DataGrab has the option to import different types of data. XML, CSV, JSON, and WordPress. Before configuring your import double check the valididty of your import file.
For additional security you can add $config['datagrab_verify_peer'] 'y';
to your config file. This will verify the SSL certificate of the host for the URL of the file you are importing.
Once you have choosen your data type, you are presented with options determined by that data type. Every data type requires a Filename or URL, and most require a path to each entry in the document. This could be the XML path or the node in a JSON file.
The Filename or URL field can also be an environment variable. For example, if you have the following in your .env.php
file, you can use $MY_IMPORT_FILE_URL
as the field value. Using an environment variable means you can have different import files in a local or dev environment vs production, and not have to change the DataGrab settings when moving between environments.
DataGrab will support basic authentication, but if your import URL requires additional authentication, like OAuth, to a private REST API, you will need to create a custom mediator script to handle the authentication, then use that mediator as the URL in your DataGrab configuration. For example: https://mysite.com/api-authenticator.php
If your file is valid and readable, you will be presented with an example of the data found in the file. If no data was found, then it means there was probably an error on the previous Import Settings page.
If everything looks correct, click on “Configure Import” to continue to the next step.
If you see an error on this page, usually something to do with cURL, there is a 99.9% chance that this is not a DataGrab issue. For some reason, DataGrab can not read your import file. Check the following:
The path in the config is correct
Make sure $config['datagrab_verify_peer'] = 'y';
is not in your config.php file, or it is set to 'n'
Open the import feed in a separate browser window, if it does not load and you do not see the XML or JSON data, neither can DataGrab.
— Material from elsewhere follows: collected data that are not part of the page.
theorem log2Up_eq_clog (n : Nat) : log2Up n = Nat.clog 2 n := by
  unfold log2Up
  by_cases h : n ≤ 1
  · rw [if_pos h, Nat.clog_of_right_le_one h]
  · rw [if_neg h]
    have h0 : n - 1 ≠ 0 := by omega
    refine le_antisymm ?_ ?_
    · rw [Nat.lt_iff_add_one_le.symm, Nat.lt_clog_iff_pow_lt (by decide)]
      have := Nat.log2_self_le h0
      omega
    · refine (Nat.clog_le_iff_le_pow (by decide)).2 ?_
      have : n - 1 < 2 ^ (Nat.log2 (n - 1) + 1) := Nat.lt_log2_self
      omega

/-! Elements combined. -/

theorem canonicalNaN_lt {f : Fmt} (hf : f.isFp = true) : canonicalNaN f < 2 ^ f.width := by
  cases f
  case fp16 | bf16 | fp32 => decide
  all_goals exact absurd hf (by decide)

theorem encode_lt {f : Fmt} (hf : f.isFp = true) (rnd : Rnd) (sat : Bool) (v : FVal) : Machine.encode f false rnd sat v < 2 ^ f.width := by
  obtain ⟨l, hl⟩ := exists_isFloat hf
  have hmax := hl.maxFinite
  have hinf := hl.inf_lt
  cases v with
  | nan =>
    have h : Machine.encode f false rnd sat .nan = canonicalNaN f := by simp only [Machine.encode, hl.layout, fpEncode]
    exact h ▸ canonicalNaN_lt hf
  | inf neg =>
    rw [Machine.encode, hl.layout]
    simp only [fpEncode, hl.hasInf, if_true]
    exact withSign_lt hl neg hinf
  | fin neg m e =>
    rw [encode_fin hl]
    by_cases hm : m = 0
    · rw [fpRound, if_pos hm]
      exact withSign_lt hl neg (Nat.two_pow_pos _)
    · rw [fpRound_eq hl rnd sat neg hm]
      refine withSign_lt hl neg ?_
      split
      · omega
      · split <;> omega

theorem canonElem_eq (f : Fmt) (a : Nat) : canonElem f a = canonical f a := by
  simp only [canonElem, canonical, Bool.and_eq_true]
  rfl

theorem canonical_lt {f : Fmt} {a : Nat} (ha : a < 2 ^ f.width) : canonical f a < 2 ^ f.width := by
  rw [canonical]
  split
  · exact canonicalNaN_lt (by rename_i h; exact h.1)
  · exact ha

theorem canonical_of_isInt {f : Fmt} (hf : f.isInt = true) (a : Nat) : canonical f a = a := by
  have : ¬ f.isFp = true := by cases f <;> simp_all [Fmt.isInt, Fmt.isFp]
  exact if_neg fun h => this h.1

/-- A NaN made canonical has the value it had. -/
theorem fval_canonical (f : Fmt) (a : Nat) : fval f (canonical f a) = fval f a := by
  rw [canonical]
  split
  · rename_i h
    obtain ⟨l, hl⟩ := exists_isFloat h.1
    rw [fval_canonicalNaN hl]
    cases hv : fval f a with
    | nan => rfl
    | inf _ | fin _ _ _ => simp [hv, FVal.isNaN] at h
  · rfl

section
variable (op : Iop) {f : Fmt} (hf : f.isInt = true ∨ f.isFp = true) (m : VMods)
include hf

omit hf in
theorem combined_lt {a b : Nat} (ha : a < 2 ^ f.width) (hb : b < 2 ^ f.width) : combined op f m a b < 2 ^ f.width := by
  unfold combined
  split
  · rename_i h
    cases op <;> exact encode_lt h _ _ _
  · cases op
    case max | min => exact pat_lt _ _
    case and => exact Nat.and_lt_two_pow _ hb
    case or => exact Nat.or_lt_two_pow ha hb
    case xor => exact Nat.xor_lt_two_pow ha hb
    all_goals exact fit_lt _ _ _

omit hf in
theorem combineElem_eq {a b : Nat} (ha : a < 2 ^ f.width) (hb : b < 2 ^ f.width) : combineElem op f m a b = combined op f m a b := by
  unfold combineElem combined
  split
  · cases op <;> rfl
  · cases op <;> simp only [intOf_eq_num (width_pos f) m.u ha, intOf_eq_num (width_pos f) m.u hb, fitInt_eq_fit, wrapInt_eq_pat]

theorem combined_canonical (a b : Nat) : combined op f m a (canonical f b) = combined op f m a b := by
  rcases hf with h | h
  · rw [canonical_of_isInt h]
  · unfold combined
    simp only [h, if_true, fval_canonical]

theorem identElem_eq (u : Bool) (hop : op ∈ redRows.map Prod.snd) :
    identElem op f u = redIdent op f u ∧ redIdent op f u < 2 ^ f.width := by
  have two {a : Nat} (h : a < 2 ^ f.width) : a = a ∧ a < 2 ^ f.width := ⟨rfl, h⟩
  simp only [redRows, List.map_cons, List.map_nil, List.mem_cons, List.not_mem_nil, or_false] at hop
  rcases hop with rfl | rfl | rfl | rfl | rfl
  case inl => exact two (Nat.two_pow_pos _)
  case inr.inr.inr.inl => exact two (Nat.sub_lt (Nat.two_pow_pos _) Nat.one_pos)
  case inr.inr.inr.inr => exact two (Nat.two_pow_pos _)
  all_goals
    cases f
    case i8 | i16 | i32 | i64 => cases u <;> decide
    case fp16 | bf16 | fp32 => decide +revert
    all_goals exact absurd hf (by decide)

end

/-! Where the result lies (R93). -/

theorem vlg_eq_zero {s : State} : s.vlg = 0 ↔ s.c.vlg = 0 := by
  rw [State.vlg, ← BitVec.toNat_inj]
  rfl

theorem reduced_eq (s : State) (w rw v : Nat) :
    s.reduced w rw v = writesOf (fun j => some (v / 2 ^ (8 * j) % 256)) (List.range (max (rw / 8) ((s.vlg * w + 7) / 8))) := by
  exact (congrFun List.filterMap_eq_map' _).symm

theorem reduceOp_reduces {s : State} {f : Fmt} (h : LanesReady s f.width) {n : Nat} (hn : n ≤ 32) (vd : VReg) (reads : List Read)
    {rw : Nat} (hrw : 8 ∣ rw) {val : Nat → Nat} (hval : ∀ g, val g < 2 ^ rw) :
    Reduces (s.reduceOp f n vd none reads rw val) s f.width rw n vd val := by
  have hclean : s.c.vbad = [] := h.2.2
  rw [State.reduceOp, configTrap_of_ready h]
  by_cases h0 : s.vlg = 0
  · refine ⟨fun _ => ?_, fun hne => absurd (vlg_eq_zero.1 h0) hne⟩
    rw [Option.or_none, laneOp_of_clean hclean] <;> simp only [if_pos (Or.inl h0 : s.vlg = 0 ∨ noLimit < noLimit)]
    exact hclean
  · refine ⟨fun h => absurd (vlg_eq_zero.2 h) h0, fun _ => ?_⟩
    have hlim : ¬ (s.vlg = 0 ∨ noLimit < noLimit) := by simp [h0]
    obtain ⟨v, hv, hout, hin⟩ := putGroup_of_clean hclean vd 8 (fun g => s.reduced f.width rw (val g)) hn
    refine ⟨v, ?_, hout, fun g j hg hj => ?_⟩
    · rw [Option.or_none, laneOp_of_clean hclean] <;> simp only [if_neg hlim, hv]
      · rfl
      · exact hclean
    · have hvlg : s.vlg = s.c.vlg.toNat := rfl
      have h256 : 2 ^ (8 * j) = 256 ^ j := by rw [pow_mul]; rfl
      have hbyte (a : Nat) : a % 256 % 2 ^ 8 = a % 256 := Nat.mod_mod _ _
      rw [hin g hg, reduced_eq, elem_setElems (by decide) _ (by omega)]
      simp only [List.mem_range, lt_max_iff, hvlg, Option.elim, h256, hbyte]
      by_cases h1 : j < rw / 8
      · rw [if_pos (Or.inl h1), if_pos h1]
      · rw [if_neg h1]
        by_cases h2 : j < (s.c.vlg.toNat * f.width + 7) / 8
        · have hle : rw ≤ 8 * j := by omega
          have hzero : val g / 256 ^ j = 0 := Nat.div_eq_of_lt (h256 ▸ (hval g).trans_le (Nat.pow_le_pow_right (by decide) hle))
          rw [if_pos (Or.inr h2), if_pos h2, hzero]
        · rw [if_neg (by simp [h1, h2]), if_neg h2]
If you are importing from a local file or URL and using basic auth to block access to your site while in development, then be sure to include the credentials in your import URL as well. The import process does not use the same authenticated session as your browser. For example: http://user:pass@mystagingsite.com/import-file.json
If you are importing from a remote file or URL that is behind a basic auth, make sure it is correct, and make sure the username and password don't contain an @. If you open the feed with the username and password in a separate browser window and you receive a login prompt, then DataGrab sees the same thing and can not read the file. This likely indicates your username or password is wrong, or something else is misconfigured on the server.
Make sure your site and feed protocols match. Don't load a feed from https if your site is running from http.
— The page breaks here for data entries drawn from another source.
-- ==== Sys2Proof/Proofs/RecordBytes.lean ====
section
/-! Bytes over several lines of memory, whatever errors stand in units, and their value (R240, R310, R340). -/

namespace Sys2Proof.Machine

/-! A write leaves the same bytes whatever errors stand in units. -/

/-- Memory and tags are as they were. -/
def SameBytes (s t : State) : Prop := t.mem = s.mem ∧ t.tags = s.tags

theorem SameBytes.refl (s : State) : SameBytes s s := ⟨rfl, rfl⟩

theorem SameBytes.trans {s t u : State} (h : SameBytes s t) (k : SameBytes t u) : SameBytes s u := ⟨k.1.trans h.1, k.2.trans h.2⟩

theorem readUnit_bytes (s : State) (lay : Lay) (u : Nat) : SameBytes s (s.readUnit lay u).1 := by
  simp only [State.readUnit]
  cases ((s.badAt u).read lay).2.2 <;> exact ⟨rfl, rfl⟩

theorem recode_bytes (s : State) (u : Nat) (poison : Bool) : SameBytes s (s.recode u poison) := by
  simp only [State.recode]
  split
  · exact .refl s
  · exact ⟨rfl, rfl⟩

theorem writeUnits_bytes (lay : Lay) (f : Nat) : ∀ (s : State) (pa n : Nat), SameBytes s (s.writeUnits lay f pa n) := by
  induction f with
  | zero => exact fun s _ _ => .refl s
  | succ f ih =>
    intro s pa n
    have h := readUnit_bytes s lay (unitOf pa)
    simp only [State.writeUnits]
    split
    · exact .refl s
    · refine SameBytes.trans ?_ (ih _ _ _)
      split
      · exact recode_bytes _ _ _
      · split
        · rename_i heq; rw [heq] at h; exact h.trans (recode_bytes _ _ _)
        · rename_i heq; rw [heq] at h; exact h

theorem recodeLine_bytes (s : State) (lay : Lay) (line n k : Nat) : SameBytes s (s.recodeLine lay line n k) := by
  have reads (l : List (Nat × Nat)) : ∀ a : State × Bool, SameBytes a.1
      (l.foldl (fun a u => ((a.1.readUnit lay u.1).1, a.2 || (a.1.readUnit lay u.1).2)) a).1 := by
    induction l with
    | nil => exact fun a => .refl a.1
    | cons u t ih => exact fun a => (readUnit_bytes a.1 lay u.1).trans (ih _)
  have codes (b : Bool) (l : List Nat) : ∀ t : State, SameBytes t (l.foldl (fun t j => t.recode (128 * line + 32 * j) b) t) := by
    induction l with
    | nil => exact fun t => .refl t
    | cons j l ih => exact fun t => (recode_bytes t _ _).trans (ih _)
  simp only [State.recodeLine]
  split
  · exact codes _ _ s
  · exact (reads _ (s, false)).trans (codes _ _ _)

theorem putRaw_bytes (bs : List Byte) : ∀ (s t : State) (pa : Nat), SameBytes s t → SameBytes (s.putRaw pa bs) (t.putRaw pa bs) := by
  induction bs with
  | nil => exact fun _ _ _ h => h
  | cons b bs ih => exact fun s t pa h => ih _ _ (pa + 1) ⟨congrArg (tabSet 0 · pa b) h.1, h.2⟩

/-- A line takes the bytes that it would take if no error stood. -/
theorem putLine_bytes (s : State) (line o : Nat) (bs : List Byte) :
    SameBytes (({ s with bad := [] } : State).putLine none Lay.plain line o bs) (s.putLine none Lay.plain line o bs) := by
  have hline : ({ s with bad := [] } : State).lineOr0 line = s.lineOr0 line := by
    have hraw : ({ s with bad := [] } : State).rawBytes (128 * line) 128 = s.rawBytes (128 * line) 128 :=
      rawBytes_congr 128 _ fun _ _ => rfl
    rw [State.lineOr0, State.lineBytes, hraw]
    rfl
  have units : SameBytes { s with bad := [] } (if s.bad = [] then s else s.writeUnits Lay.plain 5 (128 * line + o) bs.length) := by
    split
    · exact ⟨rfl, rfl⟩
    · exact writeUnits_bytes _ _ _ _ _
  by_cases ht : s.tagOf line = 0
  · rw [putLine_stored (s := { s with bad := [] }) o bs rfl ht]
    have h : s.putLine none Lay.plain line o bs =
        (if s.bad = [] then s else s.writeUnits Lay.plain 5 (128 * line + o) bs.length).putRaw (128 * line + o) bs := by
      simp [State.putLine, Lay.plain, ht]
    exact h ▸ putRaw_bytes bs _ _ _ units
  · obtain ⟨t, hp, htags, hmem⟩ := putLine_encoded (s := { s with bad := [] }) o bs rfl ht
    have codes (k : Nat) : SameBytes { s with bad := [] } (if s.bad = [] then s else s.recodeLine Lay.plain line bs.length k) := by
      split
      · exact ⟨rfl, rfl⟩
      · exact recodeLine_bytes _ _ _ _ _
    let after := (s.lineOr0 line).take o ++ bs ++ (s.lineOr0 line).drop (o + bs.length)
    have h : s.putLine none Lay.plain line o bs =
        { (if s.bad = [] then s else s.recodeLine Lay.plain line bs.length (after.length / 32)).putRaw (128 * line) after with
          tags := tabSet 0 s.tags line 0 } := if_neg (by simp [Lay.plain, ht])
    rw [hp, h]
    refine ⟨?_, htags.symm⟩
    rw [hmem, hline]
    exact (putRaw_bytes _ _ _ _ (codes _)).1

/-- Memory and tags stand in canonical form. -/
def BytesWf (s : State) : Prop := s.MemOk ∧ tabWf 0 s.tags = true

theorem MemStep.bytesWf {s t : State} (h : MemStep s t) (k : BytesWf s) : BytesWf t := ⟨h.2.1 k.1, h.2.2.1 k.2⟩

theorem byteAt_putLine_bad {s : State} {line o : Nat} {bs : List Byte} (hs : BytesWf s) (hn : o + bs.length ≤ 128)
    (hh : inHbm (128 * line) = true) (a : Nat) :
    byteAt (s.putLine none Lay.plain line o bs) a =
      if 128 * line + o ≤ a ∧ a < 128 * line + o + bs.length then bs.getD (a - (128 * line + o)) 0 else byteAt s a := by
  obtain ⟨hm, hw⟩ := hs
  obtain ⟨hmem, htags⟩ := putLine_bytes s line o bs
  have hold : byteAt { s with bad := [] } a = byteAt s a := byteAt_of_mem (s := s) (t := { s with bad := [] }) rfl rfl a
  rw [byteAt_of_mem hmem htags, ← hold]
  by_cases ht : s.tagOf line = 0
  · rw [putLine_stored (s := { s with bad := [] }) o bs rfl ht]
    have hl : (128 * line + o) / 128 = line ∨ bs.length = 0 := by omega
    rcases hl with hl | hl
    · exact byteAt_putRaw (s := { s with bad := [] }) (bs := bs) hm (by omega) (.inr (hl.symm ▸ ht)) a
    · rw [List.length_eq_zero_iff.1 hl, if_neg (by simp)]
      rfl
  · exact byteAt_putLine (s := { s with bad := [] }) hm hw rfl hn hh ht a

/-! Bytes put into several lines. -/

theorem byteAt_putLines (f : Nat) : ∀ (s : State) (pa : Nat) (bs : List Byte), BytesWf s → pa % 128 + bs.length ≤ 128 * f →
    (∀ k, k < bs.length → inHbm (pa + k) = true) → ∀ a, byteAt (s.putLines none Lay.plain f pa bs) a =
      if pa ≤ a ∧ a < pa + bs.length then bs.getD (a - pa) 0 else byteAt s a := by
  induction f with
  | zero =>
    intro s pa bs _ hn _ a
    rw [if_neg (by omega)]
    rfl
  | succ f ih =>
    intro s pa bs hs hn hh a
    rw [State.putLines]
    by_cases h0 : bs = []
    · subst h0
      rw [if_pos rfl, if_neg (by simp)]
    · have hpos : 0 < bs.length := List.length_pos_of_ne_nil h0
      have hpa : 128 * (pa / 128) + pa % 128 = pa := Nat.div_add_mod pa 128
      have hline : inHbm (128 * (pa / 128)) = true := (inHbm_line (by omega)).trans (hh 0 hpos)
      have hfirst := byteAt_putLine_bad (o := pa % 128) (bs := bs.take (128 - pa % 128)) hs
        (by rw [List.length_take]; omega) hline a
      simp only [if_neg h0]
      rw [ih _ _ _ ((putLine_step _ _ _ _ _ _).bytesWf hs) (by rw [List.length_drop]; omega)
        (fun k hk => by
          rw [List.length_drop] at hk
          simpa [Nat.add_assoc] using hh (128 - pa % 128 + k) (by omega)), hfirst, hpa, List.length_drop, List.length_take]
      by_cases h1 : pa ≤ a ∧ a < pa + bs.length
      · rw [if_pos h1]
        by_cases h2 : a < pa + (128 - pa % 128)
        · rw [if_neg (by omega), if_pos (by omega), List.getD_eq_getElem?_getD, List.getElem?_take, if_pos (by omega),
            List.getD_eq_getElem?_getD]
        · rw [if_pos (by omega), List.getD_eq_getElem?_getD, List.getElem?_drop, List.getD_eq_getElem?_getD]
          congr 2
          omega
      · rw [if_neg h1, if_neg (by omega), if_neg (by omega)]

theorem byteAt_putRaw_sram {s : State} (hs : BytesWf s) : ∀ {pa : Nat} {bs : List Byte},
    (∀ k, k < bs.length → inHbm (pa + k) = false) → ∀ a,
    byteAt (s.putRaw pa bs) a = if pa ≤ a ∧ a < pa + bs.length then bs.getD (a - pa) 0 else byteAt s a := by
  intro pa bs hh a
  by_cases h1 : pa ≤ a ∧ a < pa + bs.length
  · have ha : inHbm a = false := by simpa [Nat.add_sub_cancel' h1.1] using hh (a - pa) (by omega)
    rw [byteAt_stored (.inl ha), putRaw_byte _ _ _ _ hs.1, if_pos h1, if_pos h1]
  · rw [if_neg h1]
    have hg (l : Nat) : (s.putRaw pa bs).tagOf l = s.tagOf l := by rw [State.tagOf, putRaw_tags]; rfl
    by_cases ha : inHbm a = true
    · refine byteAt_congr (hg _) fun b hb => ?_
      rw [putRaw_byte _ _ _ _ hs.1, if_neg fun hr => ?_]
      have h2 := hh (b - pa) (by omega)
      rw [Nat.add_sub_cancel' hr.1, inHbm_line hb, ha] at h2
      cases h2
    · rw [byteAt_stored (.inl (by simpa using ha)), byteAt_stored (.inl (by simpa using ha)), putRaw_byte _ _ _ _ hs.1, if_neg h1]

/-- Each byte after bytes have been put into memory of one kind: those put where they were put, else as before. -/
theorem byteAt_putBytes_inOne {s : State} (hs : BytesWf s) {pa : Nat} {bs : List Byte} (hk : InOne pa bs.length) (a : Nat) :
    byteAt (s.putBytes none Lay.plain pa bs) a = if pa ≤ a ∧ a < pa + bs.length then bs.getD (a - pa) 0 else byteAt s a := by
  have hwake := wake_step s Lay.plain pa bs.length
  have hold : byteAt (s.wake Lay.plain pa bs.length) a = byteAt s a := byteAt_of_mem (by simp) (by simp) a
  have hs1 := hwake.bytesWf hs
  rw [State.putBytes, ← hold]
  generalize s.wake Lay.plain pa bs.length = u at hs1 ⊢
  by_cases hh : inHbm pa = true
  · simp only [if_pos hh]
    exact byteAt_putLines _ u pa bs hs1 (by omega) (fun k hlt => (hk k hlt).trans hh) a
  · simp only [if_neg hh]
    have hu : SameBytes u (if u.bad = [] then u else u.writeUnits Lay.plain (bs.length / 8 + 2) pa bs.length) := by
      split
      · exact .refl u
      · exact writeUnits_bytes _ _ _ _ _
    obtain ⟨hmem, htags⟩ := putRaw_bytes bs _ _ pa hu
    rw [byteAt_of_mem hmem htags]
    exact byteAt_putRaw_sram hs1 (fun k hlt => (hk k hlt).trans (by simpa using hh)) a

/-! Bytes read over several lines. -/

theorem normalPart_length_eq (s : State) (line : Nat) {o n : Nat} (h : o + n ≤ 128) : (s.normalPart line o n).length = n := by
  unfold State.normalPart
  split
  · exact rawBytes_length _ _ _
  · split
    · rename_i bs hbs
      have := decodeLine_length (rawBytes_length _ _ _) hbs
      rw [List.length_take, List.length_drop]
      omega
    · exact List.length_replicate

theorem normalBytes_getD (s : State) (f : Nat) : ∀ pa n j, pa % 128 + n ≤ 128 * f → (∀ k, k < n → inHbm (pa + k) = true) → j < n →
    (s.normalBytes f pa n).getD j 0 = byteAt s (pa + j) := by
  induction f with
  | zero =>
    intro pa n j hn _ hj
    omega
  | succ f ih =>
    intro pa n j hn hh hj
    have hlen := normalPart_length_eq s (pa / 128) (o := pa % 128) (n := min n (128 - pa % 128)) (by omega)
    simp only [State.normalBytes, if_neg (show n ≠ 0 by omega)]
    by_cases h1 : j < min n (128 - pa % 128)
    · rw [List.getD_append _ _ _ _ (hlen.symm ▸ h1), ← bytesAt_getD s (pa := pa) (n := min n (128 - pa % 128)) (by omega) h1,
        bytesAt_part s (by omega), if_pos (by simpa using hh 0 (by omega))]
    · rw [List.getD_append_right _ _ _ _ (hlen.symm ▸ not_lt.1 h1), hlen,
        ih (pa + min n (128 - pa % 128)) _ _ (by omega) (fun k hk => by
          simpa [Nat.add_assoc] using hh (min n (128 - pa % 128) + k) (by omega)) (by omega)]
      congr 1
      omega

theorem normalBytes_length (s : State) (f : Nat) : ∀ pa n, (s.normalBytes f pa n).length ≤ n := by
  induction f with
  | zero => exact fun _ _ => Nat.zero_le _
  | succ f ih =>
    intro pa n
    simp only [State.normalBytes]
    split
    · exact Nat.zero_le _
    · have h1 := normalPart_length s (pa / 128) (pa % 128) (min n (128 - pa % 128))
      have h2 := ih (pa + min n (128 - pa % 128)) (n - min n (128 - pa % 128))
      rw [List.length_append]
      omega

/-- Bytes read from memory of one kind. -/
theorem bytesAt_getD_inOne (s : State) {pa n j : Nat} (hk : InOne pa n) (hj : j < n) :
    (s.bytesAt false pa n).getD j 0 = byteAt s (pa + j) := by
  by_cases hh : inHbm pa = true
  · simp only [State.bytesAt, hh, Bool.not_true, Bool.false_eq_true, if_false]
    exact normalBytes_getD s _ pa n j (by omega) (fun k hlt => (hk k hlt).trans hh) hj
  · have h0 : inHbm pa = false := by simpa using hh
    simp only [State.bytesAt, h0, Bool.not_false, if_true]
    rw [rawBytes_getD _ _ _ _ hj, byteAt_stored (.inl ((hk j hj).trans h0))]

theorem bytesAt_length (s : State) (pa n : Nat) : (s.bytesAt false pa n).length ≤ n := by
  simp only [State.bytesAt, Bool.false_eq_true, if_false]
  split
  · exact Nat.le_of_eq (rawBytes_length _ _ _)
  · exact normalBytes_length _ _ _ _

/-! The bits of bytes and of their value. -/

theorem testBit_leNat (bs : List Byte) : ∀ i, (leNat bs).testBit i = (bs.getD (i / 8) 0).getLsbD (i % 8) := by
  induction bs with
  | nil => exact fun i => by simp [leNat]
  | cons b t ih =>
    intro i
    rw [leNat, Nat.add_comm, show (256 : Nat) = 2 ^ 8 from rfl, Nat.testBit_two_pow_mul_add _ b.isLt]
    by_cases h : i < 8
    · rw [if_pos h, Nat.div_eq_of_lt h, Nat.mod_eq_of_lt h]
      rfl
    · have h8 : i / 8 = (i - 8) / 8 + 1 := by omega
      have hm : i % 8 = (i - 8) % 8 := by omega
      rw [if_neg h, ih, h8, hm]
      rfl

theorem leBytes_getD (n : Nat) : ∀ v j, j < n → (leBytes n v).getD j 0 = BitVec.ofNat 8 (v / 256 ^ j) := by
  induction n with
  | zero => exact fun _ _ h => absurd h (Nat.not_lt_zero _)
  | succ n ih =>
    intro v j hj
    cases j with
    | zero => simp [leBytes]
    | succ j =>
      rw [leBytes, List.getD_cons_succ, ih _ _ (by omega), Nat.div_div_eq_div_mul, pow_succ']

/-- A byte of a register's image, shifted down by whole bytes. -/
theorem leBytes_shift_getD {n j : Nat} (hj : j < n) (x : BitVec 4096) (k : Nat) :
    (leBytes n (x.toNat >>> (8 * k))).getD j 0 = x.extractLsb' (8 * (k + j)) 8 := by
  rw [leBytes_getD _ _ _ hj]
  refine BitVec.eq_of_toNat_eq ?_
  rw [BitVec.toNat_ofNat, BitVec.extractLsb'_toNat, Nat.shiftRight_eq_div_pow, Nat.div_div_eq_div_mul,
    show (256 : Nat) = 2 ^ 8 from rfl, ← pow_mul, ← pow_add, ← Nat.mul_add, Nat.shiftRight_eq_div_pow]

end Sys2Proof.Machine
end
This documenation will not cover every option on the Configure Import page, because depending on the data type chosen the options will vary based on your ExpressionEngine configuration. The configuration screen is self documenting. Every option has a description explaining what it does.
If the channel you are importing into has category groups assigned to it you will be able to choose which values in your import file map to which category. The main options are the Title field, and the Custom Fields section. You will see an option for every custom field assigned to your channel. Just like the categories you choose which values in your import file map to which custom field.
Additional options let you tell DataGrab what to do if an entry already exists. This is especially useful if we want to periodically re-run the import. The best way to do this is to import a unique value into a custom field (often referred to as a GUID). This unique value could be an id, a url specific to the entry, a stock control number, or just something as simple as the title.
If the module encounters a duplicate entry, we can tell it ignore it and not import it, or we can get it to check to see if anything has changed and updates the existing record.
Sometimes, we want to delete entries that are not in the current import file. By adding a timestamp we can see when a record was last updated. We can then delete older entires if desired.
After you save the configuration you will have the chance to give the import a name, short description of what it does, and optionaly give it a passkey.